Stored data
^^^^^^^^

-- ==== Sys2Proof/Tests/Slice0.lean ====
section
/-! SUPPORT. Tests: an ill-formed command for each check of WellFormed, and single commands whose results the spec gives. -/
namespace Sys2Proof.Tests
open Sys2Proof.Machine
set_option maxRecDepth 100000
set_option Elab.async false

/-! ### Contacts -/

/-- 38 contacts are long, 1,112 standard and 2 short (R470); 66 signals and 6 reserved contacts a host port (R471); 248 a front connector (R476). -/
theorem test_contacts :
    [ContactLen.long, .standard, .short].map (fun l => (contacts.filter fun e => contactLen e.1 e.2 == l).length) = [38, 1112, 2]
    ∧ ((contacts.filter fun e => 19 ≤ e.1 && contactAt e.1 e.2 == .gnd).length, (contacts.filter fun e => contactAt e.1 e.2 == .reserved).length) = (791, 22)
    ∧ (frontContacts 3).length = 248 ∧ (contactAt 96 12, contactAt 43 1, contactAt 58 2) = (.seatB, .hpRefclk 0 false, .hpTx 1 0 true) := by decide

/-! ### Ill-formed commands -/

theorem wf_refuses_power_readings :
    [Instr.vaultRngFail (2 ^ 32), .efuseRampDone 65536, .curveTrip 0 65536, .pwrGoodAssert 131072 0 [0, 0, 0, 0], .pwrGoodAssert 0 65536 [0, 0, 0, 0],
     .pwrGoodAssert 0 0 [0, 0, 0], .pwrGoodAssert 0 0 [0, 0, 0, 1024], .efuseRetry [0, 0, 0, 256], .vinSag 131072, .vinReset 131072,
     .vinOvervoltage 131072, .vcoreLow 0 1024, .vcoreReset 0 1024, .tempHigh 0 256, .tempShutdown 0 256, .coolantWarn 256 0, .coolantWarn 0 65536,
     .regionSkew [0, 0, 0] [0, 0, 0, 0], .regionSkew [0, 0, 0, 0] [0]].all (fun i => !i.wf) = true := by decide
theorem wf_refuses_host_accesses :
    [Instr.hostArrived 0 7 16, .hostArrived 0 6 3, .dmaReadCompletion 0 0 true (List.replicate 4097 0), .bar4Read 0 (2 ^ 37) 4, .bar4Read 0 0 4097,
     .bar4Read 0 0 0, .bar4Write 0 0 [], .audSrcClear 0 0x150, .bmcBciRequest (List.replicate 19 0), .bmcBciRequest (List.replicate 1029 0)].all
      (fun i => !i.wf) = true := by decide
theorem wf_refuses_transport_numbers :
    [Instr.packetArrival 0 12, .ackDelayTimer 4194304 0, .rtoExpiry 4194304 0 0, .rtoExpiry 0 0 16777216, .lifeLimitExpiry 0 0 16777216,
     .nakBackoffExpiry 0 0 16777216, .messagePresent 4194304 0, .quarantineExpiry 4194304, .spilledContextFetchDone 4194304, .regionHoldExpiry 1048576,
     .tellerEscalationDone 4096, .barrierRelease 16384, .collTimeout 16384].all (fun i => !i.wf) = true := by decide
theorem wf_refuses_link_operands :
    [Instr.markFlit 0 [], .replyFlit 0 (zeros 65), .capFlit 0 (zeros 63), .dataFlit 0 0 none [],
     .dataFlit 0 0 (some [14, 0, 0, 0, 0, 0, 0, 0]) (zeros 64), .dataFlit 0 0 (some []) (zeros 64), .pstateRequest 0 false 3 0, .pstateRequest 0 false 8 4,
     .pstateSwitch 0 false 16 0 0, .downFlit 0 256, .replayReqFlit 0 0 256, .replayStartFlit 0 0 256, .cableIdReadDone 0 (zeros 257)].all
      (fun i => !i.wf) = true := by decide
theorem wf_refuses_fault_sources :
    [Instr.faultDetect 6 0 [{ kind := .torusCorrected, fatal := false, context := none, infoA := 0, infoB := 0 }], .faultDetect 4 0 [],
     .faultDetect 4 256 [{ kind := .torusCorrected, fatal := false, context := none, infoA := 0, infoB := 0 }], .wireFault 0x1F 0, .unwatchedPoll 0x304,
     .handshakeStall 0x240 0, .wirePairRestored 0x33].all (fun i => !i.wf) = true := by decide

/-! ### The queue -/

/-- With nothing waiting a step is one tick (log 57). -/
theorem test_idle_step : step State.reset = .next (State.reset.passTime 1) ∧ (State.reset.passTime 1).clk.now = 1 :=
  ⟨rfl, by decide +kernel⟩
/-- The first of two commands runs, and the second stays. -/
theorem test_front_of_queue : ∃ t, step { asleep with pending := [.modResetAssert 11, .heartbeat] } = .next t ∧ t.pending = [.heartbeat]
    ∧ t.pins.modReset = true := ⟨_, rfl, by decide +kernel⟩

/-! ### Power (R480 to R501) -/

/-- A pulse shorter than T_RST_GL is ignored. -/
theorem test_reset_glitch : (after (.modResetAssert 0) running).boot.inReset = false := by decide +kernel
theorem test_reset_pulse : (after (.modResetAssert 11) running).boot.inReset = true ∧ (after (.modResetAssert 11) running).pwr.gate = .on := by
  decide +kernel
/-- The shorted converter: the ninth attempt trips with USED equal to COUNT, and the eFuse latches off. -/
theorem test_shorted_converter :
    let s := asleep.modPwr fun x => { x with gate := .ramping, tripped := true, used := 7 }
    (after .rampTimeout s).pwr.latched = true ∧ (after .rampTimeout s).pwr.lastCause = .rampTimeout ∧ (after .rampTimeout s).pwr.faultN = true := by
  decide +kernel
/-- Its first trip leaves USED at 0. -/
theorem test_first_trip :
    let s := asleep.modPwr fun x => { x with gate := .ramping }
    (after .rampTimeout s).pwr.used = 0 ∧ (after .rampTimeout s).pwr.latched = false := by decide +kernel
/-- VIN below 44.0 V warns; 43.9 V sets bit 0. -/
theorem test_vin_sag : (after (.vinSag 43999) running).sup.intStatus = 1 ∧ (after (.vinSag 43999) running).sup.vinMv = 43999 := by decide +kernel
/-- Below 38.0 V the die is in device reset; the eFuse is not touched (R493). -/
theorem test_vin_reset : (after (.vinReset 37999) running).boot.inReset = true ∧ (after (.vinReset 37999) running).pwr.gate = .on := by decide +kernel

/-! ### Host, registers and mailboxes -/

/-- A host arrives: ARRIVED is bit 3, its mailbox is the reset one. -/
theorem test_host_arrives :
    let s := { running with pins := hosted.pins }
    (after (.hostArrived 2 5 16) (after (.configSpaceReady 2) s)).ep 2 = { Endpoint.reset with configured := true, linkUp := true, dlUp := true, speed := 5, width := 16, intStatus := 8 } := by
  decide +kernel
/-- The host's AtomicOp ends as Unsupported Request (R340). -/
theorem test_host_atomicop : (after (.hostAtomicop 0 0 true) hosted).out = [.unsupported ⟨0, 0⟩] := by decide +kernel
/-- NT_NOW_LO latches the upper half of NT for its reader alone (R57). -/
theorem test_nt_latch :
    let s : State := { hosted with clk := { hosted.clk with nt := 0x123456789 } }
    ((after (.ntNowLoRead 0 0) s).func ⟨0, 0⟩).ntLatch = 1 ∧ ((after (.ntNowLoRead 0 0) s).func ⟨0, 1⟩).ntLatch = 0 := by decide +kernel
/-- A doorbell with BUSY set sets OVERRUN and changes nothing else (R349). -/
theorem test_doorbell_busy :
    ((after (.mbxDoorbell 0 7) (asked hosted 0 0 [])).box 0) = { (asked hosted 0 0 []).box 0 with overrun := true } := by decide +kernel
/-- A NOP is answered OK: result 0, the request's SEQ, no payload (R350 to R355). -/
theorem test_nop : let b := (after (.nop 0) (asked hosted 0 0 [])).box 0
    b.busy = false ∧ b.done = true ∧ b.rspSeq = 1 ∧ Memory.read b.rsp 0 16 = [0, 0, 0, 0, 1, 0, 0, 0, 0, 0, 0, 0, 0, 0, 0, 0] := by decide +kernel
/-- A LENGTH that the layout does not require is answered BAD_LENGTH, code 4 (R353). -/
theorem test_bad_length : Memory.read ((after (.nop 0) (asked hosted 0 0 [1])).box 0).rsp 8 2 = [4, 0] := by decide +kernel
/-! ### The spec's worked examples -/
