-- ==== Sys2Proof/Machine/State.lean ====
section
/-! DEFINITION. Machine/State.lean: the block's state (spec `10_state.md` R10 to R19, `30_encoding.md`
R38), with the pins the host drives from now on, and the state after reset (R19). -/

namespace Sys2Proof.Machine

/-- The block in one clock cycle. There is no register file, program counter, flag, control register or
memory (R14 to R18). -/
structure State where
  /-- 1 from the acceptance of a request until its response has been presented (R13, R114). -/
  busy      : Bool
  /-- 1 in the cycle a response is presented (R38, R116). -/
  rspValid  : Bool
  /-- The 3-bit LFSR register (R11). -/
  lfsr      : BitVec 3
  /-- The index of the Frame bit the next LFSR step consumes (R12). -/
  idx       : BitVec 5
  /-- The operand latches `op`, `cmd`, `addr`, `data`, `frame`, `exp` (R13). -/
  latch     : Request
  /-- The response data fields `rsp_frame`, `rsp_crc`, `rsp_pass` (R38). -/
  rsp       : Response
  /-- The model's own: clock edges still to pass before the response of the operation in flight
  (R117; assumption log 7). -/
  wait      : Nat
  /-- What the host is known to drive on the pins, this cycle first; what it drives after that is free
  (R36, R111, R118; assumption log 2). -/
  inputs    : List Pins
  /-- The model's own: the number of this cycle, the index of the host's free pins (assumption log 2). -/
  hostCycle : Nat
  /-- The model's own: the index of the next free value (assumption log 8). -/
  freeCount : Nat
  deriving DecidableEq, Repr

/-- No operation faults: "There are no recoverable error conditions" (`60_exceptions.md` R100). -/
inductive Fault where
  deriving DecidableEq, Repr

/-- No operation is refused (`60_exceptions.md` R100, R102). -/
inductive Refusal where
  /-- An operation that has no meaning yet: raised by an arm of `exec` that gives none, and every arm
  gives one, so by nothing. Safe. -/
  | notModelled (mnemonic : String)
  deriving DecidableEq, Repr

/-- The block after reset, with nothing known of the host: `busy` = 0, `rsp_valid` = 0, `lfsr` = `0b100`,
`idx` = 23 (R19). The latches and the response data, which R19 leaves unspecified, hold 0 (DESIGN CHOICE, assumption
log 4). -/
def State.reset : State where
  busy := false
  rspValid := false
  lfsr := 0b100#3
  idx := 23#5
  latch := Request.zero
  rsp := { frame := 0, crc := 0, pass := false }
  wait := 0
  inputs := []
  hostCycle := 0
  freeCount := 0

end Sys2Proof.Machine
end

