-- ==== Sys2Proof/Config.lean ====
section
/-! DEFINITION. Config.lean: what an implementation fixes (spec `00_scope.md` R4: the open parameters)
and the free values (`93_implementation_defined.md` U6, U7). None of them has a body: a statement about
the model holds whatever they are. Each is one constant for all instances of the block (assumption log
20). The values the source fixes (widths, window, start value,
polynomial, field positions) are constants of the step function (`10_state.md` R17), not found here. -/

namespace Sys2Proof.Config

/-- `LAT(op)`: the response is presented in cycle 1 + `LAT(op)` after the accepting edge; any natural
number (`70_reset_and_hazards.md` R117, D9, U8; assumption log 6). -/
opaque lat : OpCode → Nat

/-- `REF_TABLE`, the reference table the Verifier runs over (`42_verifier_and_composites.md` R86, D19,
U9; assumption log 18). -/
opaque refTable : List TestVector

/-- The free value of the response data fields in a cycle with `rsp_valid` = 0 (R38, U7; assumption
log 8). -/
opaque freeResponse : Nat → Response

/-- The free value of the input pins in a cycle the host's list does not reach, by the number of the
cycle: the host may do anything there (R118; assumption log 2). -/
opaque hostPins : Nat → Pins

/-- The free value of the operand latches in an idle cycle (U6; assumption log 9). -/
opaque freeRequest : Nat → Request

end Sys2Proof.Config
end

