-- ==== Sys2Proof/Tests/Slice0.lean ====
section
/-! SUPPORT. Tests/Slice0.lean: the smoke test of WellFormed, decoding from words written out, one-step
tests with results from the spec, and for each obligation with hypotheses a state and operands that meet
them. Sources: sections of spec/95_test_vectors.md, named at each test. -/

namespace Sys2Proof.Tests

open Sys2Proof Sys2Proof.Machine

/-! ### WellFormed refuses ill-formed terms -/

theorem test_wf_frame_accepts_sealed : wellFormedFrame 0x818104 = true := by decide
theorem test_wf_frame_refuses_reserved_bit : wellFormedFrame 0x818108 = false := by decide
theorem test_wf_frame_refuses_bit_24 : wellFormedFrame 0x1000000 = false := by decide

theorem test_wf_vector_accepts_K1 :
    TestVector.inRange { command := true, address := 1, data := 0x81, expectedCrc := 4 } = true := by
  decide
theorem test_wf_vector_refuses_address :
    TestVector.inRange { command := true, address := 128, data := 0, expectedCrc := 0 } = false := by
  decide
theorem test_wf_vector_refuses_data :
    TestVector.inRange { command := true, address := 0, data := 256, expectedCrc := 0 } = false := by
  decide
theorem test_wf_vector_refuses_expected :
    TestVector.inRange { command := true, address := 0, data := 0, expectedCrc := 8 } = false := by
  decide

theorem test_wf_line_accepts_pack :
    Written.Line.wf [] [] (.pack (.num 200) (.num 300) (.num 1) []) = true := by decide
theorem test_wf_line_refuses_wide_address :
    Written.Line.wf [] [] (.pack (.num (2 ^ 32)) (.num 0) (.num 0) []) = false := by decide
theorem test_wf_line_refuses_wide_data :
    Written.Line.wf [] [] (.pack (.num 0) (.num (2 ^ 32)) (.num 0) []) = false := by decide
theorem test_wf_line_refuses_wide_command :
    Written.Line.wf [] [] (.pack (.num 0) (.num 0) (.num 2) []) = false := by decide
theorem test_wf_line_refuses_wide_frame :
    Written.Line.wf [] [] (.crc3 (.num (2 ^ 32)) []) = false := by decide
theorem test_wf_line_refuses_wide_expected :
    Written.Line.wf [] [] (.check (.num 0) (.num 0) (.num 0) (.num (2 ^ 32)) []) = false := by decide
theorem test_wf_line_refuses_unbound_name :
    Written.Line.wf [] [] (.sealFrame (.name ['f']) []) = false := by decide
theorem test_wf_line_refuses_unknown_table :
    Written.Line.wf [] [] (.verify ['t']) = false := by decide

/-! ### Decoding: words written out from R36 and R37

Ports from the highest bits down: `req_exp`, `req_frame`, `req_data`, `req_addr`, `req_cmd`, `req_op`. The
values are the encodings of the programs in section 3. -/

/-- P1 line 1: (`0b00`, 1, `0x00000001`, `0x00000081`, -, -). -/
theorem test_decode_pack :
    decodeWord
      (0b00000000000000000000000000000000#32 ++ (0b00000000000000000000000000000000#32 ++
        (0b00000000000000000000000010000001#32 ++ (0b00000000000000000000000000000001#32 ++
          (0b1#1 ++ 0b00#2))))) = some (.pack 0x01 0x81 true) := by decide

/-- P1 line 2: (`0b01`, -, -, -, `0x00818100`, -), with bits set on the ports CRC3 ignores. -/
theorem test_decode_crc3 :
    decodeWord
      (0b10000000000000000000000000000001#32 ++ (0b00000000100000011000000100000000#32 ++
        (0b10000000000000000000000010000001#32 ++ (0b10000000000000000000000000000001#32 ++
          (0b1#1 ++ 0b01#2))))) = some (.crc3 0x00818100) := by decide

/-- P3 line 2: (`0b10`, 1, `0x000000C8`, `0x0000012C`, -, `0x0000000D`), with bits set on `req_frame`. -/
theorem test_decode_check :
    decodeWord
      (0b00000000000000000000000000001101#32 ++ (0b10000000000000000000000000000001#32 ++
        (0b00000000000000000000000100101100#32 ++ (0b00000000000000000000000011001000#32 ++
          (0b1#1 ++ 0b10#2))))) = some (.check 200 300 true 13) := by decide

/-- P4 line 2: (`0b11`, -, -, -, `0x00883200`, -). -/
theorem test_decode_seal :
    decodeWord
      (0b00000000000000000000000000000000#32 ++ (0b00000000100010000011001000000000#32 ++
        (0b00000000000000000000000000000000#32 ++ (0b00000000000000000000000000000000#32 ++
          (0b0#1 ++ 0b11#2))))) = some (.sealFrame 0x00883200) := by decide

/-! ### One operation each, from the state after reset -/

/-- The response an outcome presents, if it is a next state with one. -/
def rspOf : Host.Outcome State Fault Refusal → Option Response
  | .next t => if t.rspValid then some t.rsp else none
  | .fault _ => none
  | .refused _ => none

/-- Section 2.5, the source's masking example. -/
theorem test_pack_masks :
    rspOf (exec (.pack 200 300 true) State.reset) =
      some { frame := 0xC82C00, crc := 0, pass := false } := by decide

/-- Section 2.5: "address bit 7 does not leak into C". -/
theorem test_pack_wraps :
    rspOf (exec (.pack 0x80 0x100 false) State.reset) =
      some { frame := 0x000000, crc := 0, pass := false } := by decide

/-- Section 2.6, K3: the vector that tells the bit order. -/
theorem test_crc3_bit_order :
    rspOf (exec (.crc3 0x00A39F00) State.reset) =
      some { frame := 0, crc := 0, pass := false } := by decide +kernel

/-- Section 2.2: K1 with junk above bit 23 and in the checksum field. -/
theorem test_crc3_window :
    rspOf (exec (.crc3 0xAB818105) State.reset) =
      some { frame := 0, crc := 4, pass := false } := by decide +kernel

/-- Section 2.7: operands masked before the checksum, and the expected one masked. -/
theorem test_check_passes :
    rspOf (exec (.check 200 300 true 13) State.reset) =
      some { frame := 0xC82C00, crc := 5, pass := true } := by decide +kernel

/-- Section 2.7: a mismatch is a result. -/
theorem test_check_mismatch :
    rspOf (exec (.check 0x01 0x81 true 5) State.reset) =
      some { frame := 0x818100, crc := 4, pass := false } := by decide +kernel

/-- Section 2.8: reserved bits kept and checksummed. -/
theorem test_seal_reserved_bits :
    rspOf (exec (.sealFrame 0x008181F8) State.reset) =
      some { frame := 0x8181FA, crc := 2, pass := false } := by decide +kernel

/-- Section 2.8: bits above 23 dropped, the old checksum field discarded. -/
theorem test_seal_drops_and_replaces :
    rspOf (exec (.sealFrame 0xFF818103) State.reset) =
      some { frame := 0x818104, crc := 4, pass := false } := by decide +kernel

/-- Section 2.1, the complete table of `LFSR_STEP`. -/
theorem test_lfsr_table :
    [0#3, 1#3, 2#3, 3#3, 4#3, 5#3, 6#3, 7#3].map (fun r => (lfsrStep r false, lfsrStep r true)) =
      [(0, 3), (2, 1), (4, 7), (6, 5), (3, 0), (1, 2), (7, 4), (5, 6)] := by decide

/-- Section 3, P6: the register after the 8th and the 16th micro-step of K4. -/
theorem test_micro_steps_K4 :
    ((State.reset.microInit).microShifts 0x883200 8).lfsr = 0b101#3 ∧
    ((State.reset.microInit).microShifts 0x883200 16).lfsr = 0b100#3 := by decide

/-! ### The written form (R41, R42) -/

theorem test_read_pack :
    Written.readLine "PACK 0x01, 0x81, true -> f".toList =
      some (.pack (.num 1) (.num 0x81) (.num 1) [['f']]) := by decide

theorem test_read_seal :
    Written.readLine "SEAL f -> s, k".toList =
      some (.sealFrame (.name ['f']) [['s'], ['k']]) := by decide

theorem test_read_check :
    Written.readLine "CHECK 200, 300, 1, 0b1101".toList =
      some (.check (.num 200) (.num 300) (.num 1) (.num 13) []) := by decide

/-- A bound name is a later line's operand: P4 line 2 after line 1. -/
theorem test_expand_uses_binding :
    Written.Line.expand [] [(['f'], 0x883200)] (.sealFrame (.name ['f']) []) =
      some [.sealFrame 0x883200] := by decide

/-! ### The hypotheses of the obligations can be met -/

/-- After reset, with pins to come. -/
def driven (inputs : List Pins) : State := { State.reset with inputs := inputs }

/-- A request in flight, its response due at the next edge. -/
def due (r : Request) (inputs : List Pins) : State :=
  { State.reset with busy := true, latch := r, wait := 1, inputs := inputs }

/-- A request being answered. -/
def answering (r : Request) (inputs : List Pins) : State :=
  { State.reset with busy := true, rspValid := true, latch := r, rsp := respond r, inputs := inputs }

/-- A SEAL request, and a reset cycle. -/
def sealReq : Request := requestOf (.sealFrame 0x818100)
def resetPins : Pins := { Pins.quiet with rst := true }

theorem witness_MicroStepsFollowTheFold : (0 ≤ 21 ∧ 0 < 21) ∧ (20 ≤ 21 ∧ 20 < 21) ∧ 21 ≤ 21 := by
  decide

theorem witness_SingleBitErrorsAreDetected :
    crc3 0x818104 = fieldCrc 0x818104 ∧ 0 ≤ 23 ∧ 2 ≤ 23 ∧ 3 ≤ 23 ∧ 23 ≤ 23 := by decide +kernel

theorem witness_PackAnswersPackedFrame : (requestOf (.pack 1 2 true)).op = 0b00#2 := by decide

theorem witness_Crc3AnswersChecksum :
    (requestOf (.crc3 1)).op = 0b01#2 ∧ 0xFFFFFFFF#32 &&& 0xFFFFF8#32 = 0xFFFFF8#32 := by decide

theorem witness_CheckAnswersComparison : (requestOf (.check 1 2 true 3)).op = 0b10#2 := by decide

theorem witness_SealAnswersSealedFrame : sealReq.op = 0b11#2 := by decide

theorem witness_SealedFramesAreSelfConsistent :
    window 0x818100 = window 0xFF818107 ∧ (0x818100 : Word) ≠ 0xFF818107 := by decide

theorem witness_EveryOperationAnswersAndKeepsTheRest :
    ∃ (i : Instr) (a d : Word) (c : Bool), i = .pack a d c := ⟨_, 1, 2, true, rfl⟩

theorem witness_MaskedAwayBitsHaveNoEffect :
    (200 : Word) &&& 0x7F#32 = (0x48 : Word) &&& 0x7F#32 ∧
    (300 : Word) &&& 0xFF#32 = (0x2C : Word) &&& 0xFF#32 := by decide

theorem witness_PackIsABijectionOntoClearedFrames :
    (0xFFFF00 : Frame) &&& 0xFF#24 = 0 ∧ pack 0x80 0x100 false = pack 0 0 false := by decide

theorem witness_MismatchIsAResultNotAFault :
    (4 : Word) &&& 7#32 = (crc3 ((pack 1 0x81 true).setWidth 32)).setWidth 32 ∧
    (5 : Word) &&& 7#32 ≠ (crc3 ((pack 1 0x81 true).setWidth 32)).setWidth 32 := by decide +kernel

/-- Two requests of each code that differ on a port the operation ignores. -/
theorem witness_IgnoredOperandPortsHaveNoEffect :
    (∃ r r' : Request, r ≠ r' ∧ r.op = r'.op ∧ r.op = 0b00#2 ∧ r.addr = r'.addr ∧ r.data = r'.data ∧
      r.cmd = r'.cmd) ∧
    (∃ r r' : Request, r ≠ r' ∧ r.op = r'.op ∧ r.op = 0b01#2 ∧ r.frame = r'.frame) ∧
    (∃ r r' : Request, r ≠ r' ∧ r.op = r'.op ∧ r.op = 0b10#2 ∧ r.addr = r'.addr ∧ r.data = r'.data ∧
      r.cmd = r'.cmd ∧ r.exp = r'.exp) ∧
    (∃ r r' : Request, r ≠ r' ∧ r.op = r'.op ∧ r.op = 0b11#2 ∧ r.frame = r'.frame) :=
  ⟨⟨{ Request.zero with op := 0b00 }, { Request.zero with op := 0b00, frame := 1 }, by decide⟩,
   ⟨{ Request.zero with op := 0b01 }, { Request.zero with op := 0b01, addr := 1 }, by decide⟩,
   ⟨{ Request.zero with op := 0b10 }, { Request.zero with op := 0b10, frame := 1 }, by decide⟩,
   ⟨{ Request.zero with op := 0b11 }, { Request.zero with op := 0b11, exp := 1 }, by decide⟩⟩

theorem witness_DecodeEncodeRoundTrip : Instr.wf (.check 0xFFFFFFFF 0 true 8) = true := by decide

theorem witness_ResetEdgeGoesToResetState : (due sealReq [resetPins]).pins.rst = true := by decide

theorem witness_ResetAbandonsWithoutResponse :
    (answering sealReq [resetPins]).pins.rst = true ∧ accepted 3 (driven (List.replicate 3 Pins.quiet)) = [] := by decide

theorem witness_StepRunsTheLatchedOperation :
    let s := due sealReq [Pins.offer Request.zero]
    s.pins.rst = false ∧ s.busy = true ∧ s.rspValid = false ∧ s.wait ≤ 1 ∧
      decode s.latch = .sealFrame 0x818100 ∧ Instr.wf (.sealFrame 0x818100) = true := by decide

theorem witness_FetchedWordRunsNext : decodeTableWord 8 0b11 = some (.sealFrame 0) := by decide

/-- The three clauses: a request offered to an idle block, none offered, an operation in flight whose
response is due, and one whose response is not. -/
theorem witness_AcceptanceSamplesOperands :
    ((driven [Pins.offer sealReq]).Sound ∧ (driven [Pins.offer sealReq]).pins.rst = false ∧
      (driven [Pins.offer sealReq]).busy = false ∧ (driven [Pins.offer sealReq]).pins.reqValid = true) ∧
    ((driven [Pins.quiet]).Sound ∧ (driven [Pins.quiet]).pins.rst = false ∧ (driven [Pins.quiet]).busy = false ∧
      (driven [Pins.quiet]).pins.reqValid = false) ∧
    ((due sealReq [Pins.quiet]).Sound ∧ (due sealReq [Pins.quiet]).pins.rst = false ∧ (due sealReq [Pins.quiet]).busy = true ∧
      (due sealReq [Pins.quiet]).rspValid = false) ∧
    State.Sound { due sealReq [Pins.quiet] with wait := 2 } := by
  simp [State.Sound, driven, due, State.reset, State.pins, State.pinsAt, Pins.offer, Pins.quiet]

^^^^^^^^

From the records above, copy only the lines starting with the line that holds "(5 : Word) &&&" and going on through the line that holds "r.op = 0b11#2", exactly as written.

» SOLUTION
    (5 : Word) &&& 7#32 ≠ (crc3 ((pack 1 0x81 true).setWidth 32)).setWidth 32 := by decide +kernel

/-- Two requests of each code that differ on a port the operation ignores. -/
theorem witness_IgnoredOperandPortsHaveNoEffect :
    (∃ r r' : Request, r ≠ r' ∧ r.op = r'.op ∧ r.op = 0b00#2 ∧ r.addr = r'.addr ∧ r.data = r'.data ∧
      r.cmd = r'.cmd) ∧
    (∃ r r' : Request, r ≠ r' ∧ r.op = r'.op ∧ r.op = 0b01#2 ∧ r.frame = r'.frame) ∧
    (∃ r r' : Request, r ≠ r' ∧ r.op = r'.op ∧ r.op = 0b10#2 ∧ r.addr = r'.addr ∧ r.data = r'.data ∧
      r.cmd = r'.cmd ∧ r.exp = r'.exp) ∧
    (∃ r r' : Request, r ≠ r' ∧ r.op = r'.op ∧ r.op = 0b11#2 ∧ r.frame = r'.frame) :=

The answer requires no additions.